INFORMATION:
-- ==== Sys2Proof/Machine/Links.lean ====
section
/-! DEFINITION. Link Ports and the fabric: the topology descriptor, hello, flits, link-state flooding, routes and
fabric-ready (R531 to R544, R547, R548, R562). -/

namespace Sys2Proof.Machine

/-! ## The topology descriptor (R536) -/

/-- The topology descriptor, 0x8000:02, as one little-endian number. -/
def State.topo (s : State) : Nat := s.kodRun 0x8000 2
/-- A byte of the descriptor. -/
def topoByte (d i : Nat) : Nat := d / 256 ^ i % 256
/-- A 16-bit field of the descriptor. -/
def topoHalf (d i : Nat) : Nat := d / 256 ^ i % 65536
/-- NODES. -/
def topoNodes (d : Nat) : Nat := topoHalf d 2
/-- RADIX of a dimension. -/
def topoRadix (d k : Nat) : Nat := topoHalf d (8 + 2 * k)
/-- CLASSES. -/
def topoClasses (d : Nat) : Nat := topoHalf d 16
/-- EXCL. -/
def topoExcl (d : Nat) : Nat := topoHalf d 18
/-- A link class: port, peer port, dimension, signed offset. -/
def topoClass (d i : Nat) : Nat × Nat × Nat × Int :=
  let b := 32 + 4 * i
  (topoByte d b, topoByte d (b + 1), topoByte d (b + 2), toSigned 8 (topoByte d (b + 3)))
/-- The link classes. -/
def topoClassList (d : Nat) : List (Nat × Nat × Nat × Int) := (List.range (topoClasses d)).map (topoClass d)
/-- Length of the descriptor with its classes and exclusion ranges (log 22). -/
def topoLen (d : Nat) : Nat := 32 + 4 * topoClasses d + 4 * topoExcl d

/-- The descriptor is valid (R536). -/
def topoValid (d : Nat) : Bool :=
  let cs := topoClassList d
  topoHalf d 0 == 0x0100 && decide (topoClasses d ≤ 32) && decide (topoExcl d ≤ 256)
    && decide (1 ≤ topoByte d 4 % 8) && decide (topoByte d 4 % 8 ≤ 4)
    && decide (1 ≤ topoNodes d) && decide (topoNodes d ≤ 16384)
    && topoNodes d == topoRadix d 0 * topoRadix d 1 * topoRadix d 2 * topoRadix d 3
    && (crc32 (leBytes (topoLen d) (setBits d 191 160 0))).toNat == nbits d 191 160
    && cs.all (fun c => decide (c.1 < 32) && decide (c.2.2.1 < 4) && c.2.2.2 != 0
      && (cs.filter (fun e => e.1 == c.1)).length == 1 && cs.contains (c.2.1, c.1, c.2.2.1, -c.2.2.2))

/-- Weight of a coordinate in a node number (R536). -/
def topoWeight (d k : Nat) : Nat := ((List.range k).map (topoRadix d)).foldl (fun a b => a * b) 1

/-- A node is installed: numbered by the descriptor, in no exclusion range (R536). -/
def topoInstalled (d n : Nat) : Bool :=
  decide (n < topoNodes d)
    && (List.range (topoExcl d)).all (fun j =>
      let b := 32 + 4 * topoClasses d + 4 * j
      decide (n < topoHalf d b) || decide (topoHalf d (b + 2) < n))

/-- The peer that the descriptor gives a node's port: node and port (R536). -/
def topoPeer (d n p : Nat) : Option (Nat × Nat) :=
  match (topoClassList d).find? (fun c => c.1 == p) with
  | none => none
  | some (_, q, k, o) =>
    let r := topoRadix d k
    let c := n / topoWeight d k % r
    let t : Int := (c : Int) + o
    if nbit (topoByte d 5) k && (decide (t < 0) || decide ((r : Int) ≤ t)) then none
    else
      let m := n - c * topoWeight d k + (t % (r : Int)).toNat * topoWeight d k
      if topoInstalled d m then some (m, q) else none

/-! ## Link states and records (R537, R538) -/

/-- The port is enabled, 0x8000:03, and its domain is powered. -/
def State.portOn (s : State) (p : Nat) : Bool :=
  nbit (s.kodRun 0x8000 3) p && (if p < 16 then s.pow.lka else s.pow.lkb)

/-- A LINK record (R472, R537). -/
def State.linkRecord (s : State) (port kind peer retries : Nat) : State :=
  s.postGlobal 0x12 (bodyAt 28 port + bodyAt 29 kind + bodyAt 30 peer + bodyAt 32 retries)

/-- Own link-state record (R539). -/
def State.ownRec (s : State) : LmRec :=
  { node := s.nodeId, seq := s.fab.seq,
    links := ((List.range 32).filter (fun p => (s.link p).st == .up)).map (fun p => (p, (s.link p).peer, (s.link p).peerPort)) }

/-- UP ports, ascending. -/
def State.upPorts (s : State) : List Nat := (List.range 32).filter (fun p => (s.link p).st == .up)

/-- The map has changed: routes that were being computed or agreed are abandoned (R540, R548). -/
def State.mapChanged (s : State) : State :=
  { s with fab := { s.fab with mapAt := s.btime.toNat, computed := none, placed := none, heldReady := [], readyCount := 0,
                               state := 1 } }

/-- Flood the own record (R539). -/
def State.floodOwn (s : State) : State :=
  let r := s.ownRec
  let s1 := { s with fab := { s.fab with map := tset s.fab.map s.nodeId r } }.mapChanged
  s1.upPorts.foldl (fun t p => t.emit (.linkmap p r)) s1

/-- The own links have changed: a new record with SEQ + 1 (R539). -/
def State.linksChanged (s : State) : State := { s with fab := { s.fab with seq := s.fab.seq + 1 } }.floodOwn

/-- A change of link state latches its source (R431, R534). -/
def State.linkState (s : State) (p : Nat) (st : LkSt) : State :=
  if (s.link p).st = st then s else (s.updLink p (fun l => { l with st := st })).latch (512 + 2 * p)

/-- A link goes down: what is unacknowledged or waits is lost (R534, R548). -/
def State.linkDown (s : State) (p : Nat) (st : LkSt) : State :=
  let l := s.link p
  let s1 := (s.linkState p st).updLink p (fun l => { l with
    heardOk := false, txSeq := 0, rxSeq := 0, retry := [], txq := [], nakSent := false, naks := 0, credits := [], owed := [] })
  if l.st = .up then (s1.linkRecord p 1 l.peer l.replays).linksChanged else s1

/-- A link comes UP: its record, every record held goes over it, and the own one is new (R537 to R539). -/
def State.linkUp (s : State) (p node port : Nat) : State :=
  let s1 := (s.linkState p .up).updLink p (fun l => { l with
    peer := node, peerPort := port, heardOk := true, txSeq := 0, rxSeq := 0, retry := [], nakSent := false, naks := 0,
    credits := freshCredits, owed := [], ackAt := s.btime.toNat })
  let s2 := (s1.linkRecord p 0 node (s1.link p).replays)
  ((s2.fab.map.filter (fun e => e.1 != s.nodeId)).foldl (fun t e => t.emit (.linkmap p e.2)) s2).linksChanged

/-! ## Flits (R531 to R534) -/

/-- The KINDs of R535 that end at a buffer of messages. -/
def kindBuffered (k : Nat) : Bool := (decide (1 ≤ k) && decide (k ≤ 8)) || (decide (0x10 ≤ k) && decide (k ≤ 0x16)) || k == 0x1F
/-- The KINDs of link control (R535), each a command of its own. -/
def kindControl (k : Nat) : Bool := decide (0x20 ≤ k) && decide (k ≤ 0x23)

/-- A message header's fields (R532). -/
def parseHeader (v : Nat) : LMsg :=
  { kind := BitVec.ofNat 8 v, vc := BitVec.ofNat 2 (v / 2 ^ 8), epoch := nbit v 10, len := nbits v 23 16,
    hide := BitVec.ofNat 4 (v / 2 ^ 24), dst := BitVec.ofNat 14 (v / 2 ^ 32), src := BitVec.ofNat 14 (v / 2 ^ 48),
    tag := BitVec.ofNat 16 (v / 2 ^ 64), aux := BitVec.ofNat 8 (v / 2 ^ 80), addr := BitVec.ofNat 40 (v / 2 ^ 88) }

/-- The messages of a body of `room` bytes, and its protocol errors: a held-back KIND is discarded; a message that does
not fit ends the body (R532, R535). -/
def parseBody : Nat → Nat → Nat → List LMsg × Nat
  | 0, _, _ => ([], 0)
  | n + 1, room, v =>
    let m := parseHeader v
    if room < 16 ∨ v % 256 = 0 then ([], 0)
    else if 128 < m.len ∨ room < 16 + m.len then ([], 1)
    else
      let r := parseBody n (room - 16 - m.len) (v / 256 ^ (16 + m.len))
      if kindBuffered m.kind.toNat then ({ m with data := leBytes m.len (v / 256 ^ 16) } :: r.1, r.2)
      else if kindControl m.kind.toNat then r
      else (r.1, r.2 + 1)

/-- Credits come back: the epoch in use takes them up to its full count, the other the rest (R531, R533; log 23). -/
def State.takeCredits (s : State) (p word : Nat) : State :=
  (List.range 4).foldl (fun t v =>
    t.updLink p (fun l =>
      let n := word / 256 ^ v % 256
      let k := 2 * v + (if s.fab.epoch then 1 else 0)
      let j := 2 * v + (if s.fab.epoch then 0 else 1)
      let a := min n (fullCredits v - tget l.credits k 0)
      { l with credits := tset (tset l.credits k (tget l.credits k 0 + a)) j (tget l.credits j 0 + (n - a)) })) s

ASSIGNMENT: Please, from the entries above, set down exactly the lines from the one containing "little-endian number. -/" through the one containing "link classes. -/", and only those.

FINISHED TASK:
/-- The topology descriptor, 0x8000:02, as one little-endian number. -/
def State.topo (s : State) : Nat := s.kodRun 0x8000 2
/-- A byte of the descriptor. -/
def topoByte (d i : Nat) : Nat := d / 256 ^ i % 256
/-- A 16-bit field of the descriptor. -/
def topoHalf (d i : Nat) : Nat := d / 256 ^ i % 65536
/-- NODES. -/
def topoNodes (d : Nat) : Nat := topoHalf d 2
/-- RADIX of a dimension. -/
def topoRadix (d k : Nat) : Nat := topoHalf d (8 + 2 * k)
/-- CLASSES. -/
def topoClasses (d : Nat) : Nat := topoHalf d 16
/-- EXCL. -/
def topoExcl (d : Nat) : Nat := topoHalf d 18
/-- A link class: port, peer port, dimension, signed offset. -/
def topoClass (d i : Nat) : Nat × Nat × Nat × Int :=
  let b := 32 + 4 * i
  (topoByte d b, topoByte d (b + 1), topoByte d (b + 2), toSigned 8 (topoByte d (b + 3)))
/-- The link classes. -/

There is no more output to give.